Picture, 1000, words:


A HC L6 daito. I'm not bored.  :drool:

----------


## Bogdan M.

Yaeh, it's called Hadori, that's why a good polishing cost 2k bucks.

The hamon is quite simple though if you look better. The rest is make up  :Smilie: 
See
http://www.mvforge.com/l6katan.html
And then see:
http://www.ksky.ne.jp/~sumie99/togi.html

----------


## Timo Qvintus

> Yaeh, it's called Hadori, that's why a good polishing cost 2k bucks.
> 
> The hamon is quite simple though if you look better. The rest is make up 
> See
> http://www.mvforge.com/l6katan.html
> And then see:
> http://www.ksky.ne.jp/~sumie99/togi.html


Actually, I think it's the other way around.. This is what the same hamon looks like without the right light hitting it (ie. the result of hadori):


Notice how the nioi-line that defines the hamon doesn't exactly match the border of bright and dark parts of the ha/ji; the border is made by hadori.

----------


## Bogdan M.

I don't know what you're saying, I'm not that knowledgeable. But it seems to me these knowlledgeable people say that if the hadori is very well done, it's impossible to tell what is the real hamon like.

Anyway, what I wanted to say is that most of the beauty of that blade comes from the polish, who knows how an Oni would look like polished by Keith. I remember him saying that there's a lot there to be found, but they can't do it ecause it would be too expensive.

I'm just tired of people hyping things up or down I guess, that's all. And I've seen a lot of hype lately...

----------


## Benjamin P.

> ...if the hadori is very well done, it's impossible to tell what is the real hamon like.
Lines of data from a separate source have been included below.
/-- The compute chiplets (R20, R21, R30, R150, R153, R160, R232, R294): a grant fills the near cache and gives its bytes to the loads that asked; a
newer probe drops the near cache's line and is acknowledged, or recorded while a request is out; a combine-buffer line is posted after 512 cc and its
acknowledgement ends the stores' wait; a performed load or atomic writes its registers and completes; a walk goes down a level or stops the operation
at a fault; a scratchpad store, load or atomic is performed and completes, its bytes, its registers or both written, atomics in increasing lane order. That an
sc load waits while probes of its line are unanswered, and when a request of its own is sent, is the model's choice (log 20). -/
def Obligations.MemoryRepliesComplete : Prop :=
  ∀ (s : State) (chip mc line : Nat),
    let cc := portCC chip
    let m := portMC mc
    (∀ data seq wts rts uo keep id r o, inboxHead s m cc = some (.grant line data seq wts rts none uo keep false) →
      Tab.get? (s.chip chip).reqs line = some r → r.ops = [id] → r.late = [] → r.again = [] → r.probes = [] →
      Tab.get? s.ops id = some o → o.kind = .load → o.isFaulted = false → (∀ a ∈ o.acc, a.ord ≠ 1) → data.length = 128 → isDevice (line * 128) = true →
      (∃ a ∈ o.acc, a.done = false ∧ unitOf a.pa = line) → (keep = true ∨ id ∈ r.asked) → scHeld s o line = false →
      ∃ t p, exec (.nearCacheGrant chip mc) s = .next t ∧ Tab.get? (t.chip chip).reqs line = none ∧ Tab.get? t.ops id = some p ∧
        (keep = true → r.closed = false → Tab.get? (s.chip chip).near line = none → nearBusy s chip line = false →
          nearCount (s.chip chip) < 393216 →
          ∃ y, Tab.get? (t.chip chip).near line = some y ∧ y.data = data ∧ y.stamp = seq) ∧
        p.acc.length = o.acc.length ∧
        ∀ (k : Nat) a b, o.acc[k]? = some a → p.acc[k]? = some b →
          (a.done = false → line * 128 ≤ a.pa → a.pa < line * 128 + 128 →
            b.done = true ∧ b.data = (data.drop (a.pa - line * 128)).take a.n) ∧
          (a.done = true ∨ a.pa < line * 128 ∨ line * 128 + 128 ≤ a.pa → b.done = a.done ∧ b.data = a.data)) ∧
    (∀ p y, inboxHead s m cc = some (.probe line p) → Tab.get? (s.chip chip).near line = some y →
      (Tab.get? (s.chip chip).reqs line = none →
        ∃ t, exec (.nearCacheProbe chip mc) s = .next t ∧ Sends s t cc m (.probeAck line p) ∧
          Tab.get? (t.chip chip).near line = (if newer p y.stamp then none else some y)) ∧
      (∀ r, Tab.get? (s.chip chip).reqs line = some r →
        ∃ t, exec (.nearCacheProbe chip mc) s = .next t ∧
          Tab.get? (t.chip chip).reqs line = some { r with probes := r.probes ++ [p] } ∧
          Tab.get? (t.chip chip).near line = (if newer p y.stamp then none else some y))) ∧
    (∀ core e, (s.core core).cb = [e] → e.line = line → e.so = none → isDevice (line * 128) = true →
      (e.first + 512 ≤ s.clock →
        ∃ t p, exec (.combineBufferTimeout core line) s = .next t ∧ (t.core core).cb = [] ∧ Tab.get? t.postings s.nextOp = some p ∧
          p.core = core ∧ p.ent.bytes = e.bytes ∧ p.ent.ops = e.ops ∧
          Sends s t (portCC (chipOfCore core)) (portMC (homeMc (line * 128))) (.posting s.nextOp line e.bytes none e.uo e.part e.cls)) ∧
      (s.clock < e.first + 512 → e.want = false → ∃ t, exec (.combineBufferTimeout core line) s = .next t ∧ t = s)) ∧
    (∀ id q sl ts p n o, inboxHead s m cc = some (.postAck id q sl ts) → Tab.get? s.postings id = some p → p.ent.ops = [n] →
      Tab.get? s.ops n = some o → p.ent.so = none →
      ∃ t, exec (.postingAck chip mc) s = .next t ∧ Tab.get? t.postings id = none ∧
        Tab.get? t.ops n = some { o with waits := o.waits - 1 }) ∧
    (∀ id o gid g, Tab.get? s.ops id = some o → groupBy s o.uid = some (gid, g) → Tab.get? s.groups gid = some g →
      (o.kind = .load → o.stage = .performed →
        ∃ t, exec (.globalLoadReply id) s = .next t ∧ OpCompleted t id o gid g ∧ NotPending t id gid ∧
          ∀ d, o.dest = some d → d < 128 → o.uni = false → o.size ≤ 2 → ∃ y, Tab.get? t.groups gid = some y ∧ ∀ l, l < 64 →
            y.vlane d l = if inMask o.lanes l then BitVec.ofNat 32 (extended o.size o.sx (ofBytes (laneBytes o l))) else g.vlane d l) ∧
      (o.kind = .atomic → o.stage = .active → (∀ a ∈ o.acc, a.done = true) →
        (∀ k, k < 16 → ∀ idx old tags ts b, inboxHead s (portMC k) (portCC (chipOfCore (coreOf o.gid))) ≠
          some (.atomReply id idx old tags ts b)) →
        ∃ t, exec (.atomicReply id) s = .next t ∧ OpCompleted t id o gid g ∧ NotPending t id gid ∧
          ∀ d, o.dest = some d → d < 128 → o.uni = false → o.ty ≠ 2 → ∃ y, Tab.get? t.groups gid = some y ∧ ∀ l, l < 64 →
            y.vlane d l = if inMask o.lanes l then BitVec.ofNat 32 (ofBytes (laneBytes o l)) else g.vlane d l) ∧
      (∀ a tm, o.kind = .sstore → o.stage = .ready → padClear s id o = true → opHeld s o = false → o.acc = [a] → a.team = some tm →
        a.done = false → (Tab.get? s.teams tm).isSome = true → a.data.length = a.n →
        ∃ t, exec (.scratchpadAccessComplete id) s = .next t ∧ OpCompleted t id o gid g ∧ padRead t tm a.pa a.n = a.data ∧
          ∀ k, k < a.pa ∨ a.pa + a.n ≤ k → padRead t tm k 1 = padRead s tm k 1) ∧
      (o.stage = .ready → padClear s id o = true → opHeld s o = false → padPoisoned s id o = none →
        (o.kind = .sload →
          let got : Op := { o with acc := o.acc.map fun a => match a.team with
            | some tm => if a.done then a else { a with data := padRead s tm a.pa a.n }
            | none => a }
          ∃ t, exec (.scratchpadAccessComplete id) s = .next t ∧ OpCompleted t id o gid g ∧ NotPending t id gid ∧ t.teams = s.teams ∧
            ∀ d, o.dest = some d → d < 128 → o.uni = false → o.size ≤ 2 → ∃ y, Tab.get? t.groups gid = some y ∧ ∀ l, l < 64 →
              y.vlane d l = if inMask o.lanes l then BitVec.ofNat 32 (extended o.size o.sx (ofBytes (laneBytes got l))) else g.vlane d l) ∧
        (∀ a tm rest, o.kind = .satomic → o.acc = a :: rest → a.team = some tm → a.done = false → (Tab.get? s.teams tm).isSome = true →
          (rest = [] ∨ ∃ b, rest = [b] ∧ b.team = some tm ∧ b.done = false ∧ b.pa = a.pa ∧ b.n = a.n ∧ a.lane < b.lane) →
          let new := fun (l : Nat) (old : List Byte) => toBytes a.n (atomNew o.aop o.ty (ofBytes old) (Tab.getD o.data l 0) (Tab.getD o.cmp l 0))
          let old := padRead s tm a.pa a.n
          ∃ t, exec (.scratchpadAccessComplete id) s = .next t ∧ OpCompleted t id o gid g ∧ NotPending t id gid ∧
            (rest = [] → padRead t tm a.pa a.n = new a.lane old) ∧
            (∀ b, rest = [b] → padRead t tm a.pa a.n = new b.lane (new a.lane old)) ∧
            (∀ k, k < a.pa ∨ a.pa + a.n ≤ k → padRead t tm k 1 = padRead s tm k 1) ∧
            ∀ d, o.dest = some d → d < 128 → o.uni = false → o.ty ≠ 2 → ∃ y, Tab.get? t.groups gid = some y ∧
              (∀ l, l < 64 → inMask o.lanes l = false → y.vlane d l = g.vlane d l) ∧
              (a.lane < 64 → inMask o.lanes a.lane = true → y.vlane d a.lane = BitVec.ofNat 32 (ofBytes old)) ∧
              ∀ b, rest = [b] → b.lane < 64 → inMask o.lanes b.lane = true → y.vlane d b.lane = BitVec.ofNat 32 (ofBytes (new a.lane old))))) ∧
    (∀ id o w p t0 out, Tab.get? s.ops id = some o → opHeld s o = false → o.isFaulted = false → o.walk = some w → o.pages = [p] →
      walkOnce s (opXer o) w = (t0, some out) →
      (∀ w2, out = .more w2 → ∃ t, exec (.tableWalkStep id) s = .next t ∧ Tab.get? t.ops id = some { o with walk := some w2 }) ∧
      (∀ f, out = .fail f → o.kind ≠ .prefetch →
        ∃ t y e, exec (.tableWalkStep id) s = .next t ∧ Tab.get? t.ops id = some y ∧ y.stage = .faulted s.nextOp ∧
          Tab.get? t.events s.nextOp = some e ∧ e.part = o.part ∧ e.agent = .op id) ∧
      (∀ l pa ord, out = .leaf l → (loadLeaf t0 (opXer o) l (p * 4096) (opAccKind o.kind)).2 = .ok (pa, ord) → o.kind ≠ .prefetch →
        o.bad = [] → o.found = [] →
        ∃ t y, exec (.tableWalkStep id) s = .next t ∧ Tab.get? t.ops id = some y ∧ y.stage = .ready ∧ ∀ (k : Nat) a b,
          o.acc[k]? = some a → y.acc[k]? = some b → a.va / 4096 = p →
            b.pa = pa / 4096 * 4096 + a.va % 4096 ∧ b.ord = ord ∧ b.va = a.va ∧ b.data = a.data))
 I've never heard or read this before... if it's true, it's news to me.  Although pretty much everything is news to me since I'm just a beginner...   :Big Grin:   But do you have any pictures where the real hamon is impossible to see underneath the polish under lighting?


> Anyway, what I wanted to say is that most of the beauty of that blade comes from the polish, who knows how an Oni would look like polished by Keith. I remember him saying that there's a lot there to be found, but they can't do it ecause it would be too expensive.


From what I've read, a good and proper polish reveals and accentuates what's put there by the smith.  I guess if someone really wanted to and had the skill, he/she could simulate some wild choji on any production blade with hadori (that's the make-up like white stuff, right?)... but it won't ever change what the blade is and what the hamon actually looks like underneath.  If what you say is true, then it seems like the smith's intent doesn't matter a whole lot in the end because the polisher has final say in what the hamon will appear to be, as opposed to what it actually is....  I can't speak for the man, but I don't think that's what Keith Larman meant. 

But I think maybe we're just going in circles expressing different personal opinions and preferences that don't have absolutes.  My main point was that it really stinks Hanwei would introduce a new design with new steel, and yet still keep the same old boring style of uniform wave hamon.

----------


## Bogdan M.

Hey Benjamin, I get your point.

On the page that I gave about hadori they say it's possible sometimes not to see the real hamon even with good lighting. Of course, it's not always so and there are other styles of polish too (sashikomi, the traditional style).

For good smiths there is always a relation with the polisher, they have their preferred ones, otherwise an unskilled polisher can ruin a good blade. But I think different blades call different styles of polish and my guess is on L6 the style is different from 1086M...

----------


## Bogdan M.

> Actually, I think it's the other way around.. This is what the same hamon looks like without the right light hitting it (ie. the result of hadori):
> 
> Notice how the nioi-line that defines the hamon doesn't exactly match the border of bright and dark parts of the ha/ji; the border is made by hadori.


I'd say that the really misty line is make up. And the real hamon has a more nromal line underneath. And that without that nice cosmetic above, it wouldn't look like much. Mind you, it would still be a great sword but it wouldn't look spectacular at all. But yeah, whatever...

----------


## J-M. Watier

Hi everyone.  I find it interesting that a lot of people complaine about the polishing of the L6 Oni.  To me it does not really matter, this sword was made to beat up, not for beautiful collection piece.  Which I believe was PC intent.  For the hamon of this sword they still the whole clay process right.  Well anyway that's my opinion about it, I guess it really depends on the person.

----------